WHAT THE TASK ASKS
For the records below, output each line exactly as it appears, from the first through the line with "def onlyA (a".
── RECORD EXCERPTS
-- ==== Sys2Proof/Tests/Slice0.lean ====
section
/-!
SUPPORT. The model's own tests. Expected results are those of spec/95_test_vectors.md (named by their ids) or of the rule
named; encodings are written out bit by bit from spec/30_encoding.md R41. At the end, one witness for each statement that
has hypotheses.
-/

namespace Sys2Proof.Tests

open Sys2Proof.Machine

/-- A state with both operands and the result written. -/
def both (a b : Word) : State :=
  { State.reset with opa := a, opb := b, res := 0x12345678, ovf := true, opaWritten := true, opbWritten := true,
                     resWritten := true, status := .ok }

/-- A state with only operand A written. -/
def onlyA (a : Word) : State := { State.reset with opa := a, opaWritten := true, status := .ok }

/-- `RES`, `OVF` and `STATUS` after one step of a command the host presents. -/
def result (i : Instr) (a b : Word) : Option (Word × Bool × Status) :=
  match step ((both a b).withHost (encode i)) with
  | .next t => some (t.res, t.ovf, t.status)
  | .fault _ | .refused _ => none

/-- The fault of one step from a state. -/
def faultOf (s : State) : Option Fault :=
  match step s with
  | .fault f => some f
  | .next _ | .refused _ => none

/-- The state after one step from a state. -/
def after (s : State) : Option State :=
  match step s with
  | .next t => some t
  | .fault _ | .refused _ => none

/-! ### Decoding: every row of R41, bit by bit -/

theorem test_decode_data_commands :
    decode [.command 0b00000001, .data 0xDEADBEEF] = .instr (.wra 0xDEADBEEF) [] ∧
    decode [.command 0b00000010, .data 0x00000005] = .instr (.wrb 0x00000005) [] := by decide

theorem test_decode_interface :
    decode [.command 0b00000011] = .instr .rtoa [] ∧
    decode [.command 0b00000100] = .instr .rtob [] := by decide

theorem test_decode_integer :
    decode [.command 0b00100000] = .instr .add [] ∧
    decode [.command 0b00100001] = .instr .sub [] ∧
    decode [.command 0b00100010] = .instr .mul [] ∧
    decode [.command 0b00100011] = .instr .div [] ∧
    decode [.command 0b00100100] = .instr .comp [] ∧
    decode [.command 0b00100101] = .instr .decomp [] := by decide

theorem test_decode_float :
    decode [.command 0b01000000] = .instr .fadd [] ∧
    decode [.command 0b01000001] = .instr .fsub [] ∧
    decode [.command 0b01000010] = .instr .fmul [] ∧
    decode [.command 0b01000011] = .instr .fdiv [] ∧
    decode [.command 0b01000100] = .instr .feq [] := by decide

theorem test_decode_codec :
    decode [.command 0b01100000] = .instr .fiszero [] ∧
    decode [.command 0b01100001] = .instr .fisinf [] ∧
    decode [.command 0b01100010] = .instr .fisnan [] ∧
    decode [.command 0b01100011] = .instr .fsgn [] ∧
    decode [.command 0b01100100] = .instr .fexp [] ∧
    decode [.command 0b01100101] = .instr .ffrac [] ∧
    decode [.command 0b01100110] = .instr .fpack [] := by decide

theorem test_decode_constants :
    decode [.command 0b01101000] = .instr .fmax [] ∧
    decode [.command 0b01101001] = .instr .fmin [] ∧
    decode [.command 0b01101010] = .instr .finf [] ∧
    decode [.command 0b01101011] = .instr .fnan [] := by decide

/-- L2-185, L2-186, U1: reserved command words; a data word after one is not taken (R39). -/
theorem test_decode_reserved :
    decode [.command 0x99, .data 0] = .reserved 0x99 [.data 0] ∧ decode [.command 0x00] = .reserved 0x00 [] ∧
    decode [.command 0x67] = .reserved 0x67 [] := by decide

/-- R37: `0x66` is group `011`, function `00110`. -/
theorem test_group_and_function : opGroup 0x66 = 0b011 ∧ opFunction 0x66 = 0b00110 := by decide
────
THE ANSWER
-- ==== Sys2Proof/Tests/Slice0.lean ====
section
/-!
SUPPORT. The model's own tests. Expected results are those of spec/95_test_vectors.md (named by their ids) or of the rule
named; encodings are written out bit by bit from spec/30_encoding.md R41. At the end, one witness for each statement that
has hypotheses.
-/

namespace Sys2Proof.Tests

open Sys2Proof.Machine

/-- A state with both operands and the result written. -/
def both (a b : Word) : State :=
  { State.reset with opa := a, opb := b, res := 0x12345678, ovf := true, opaWritten := true, opbWritten := true,
                     resWritten := true, status := .ok }

/-- A state with only operand A written. -/
def onlyA (a : Word) : State := { State.reset with opa := a, opaWritten := true, status := .ok }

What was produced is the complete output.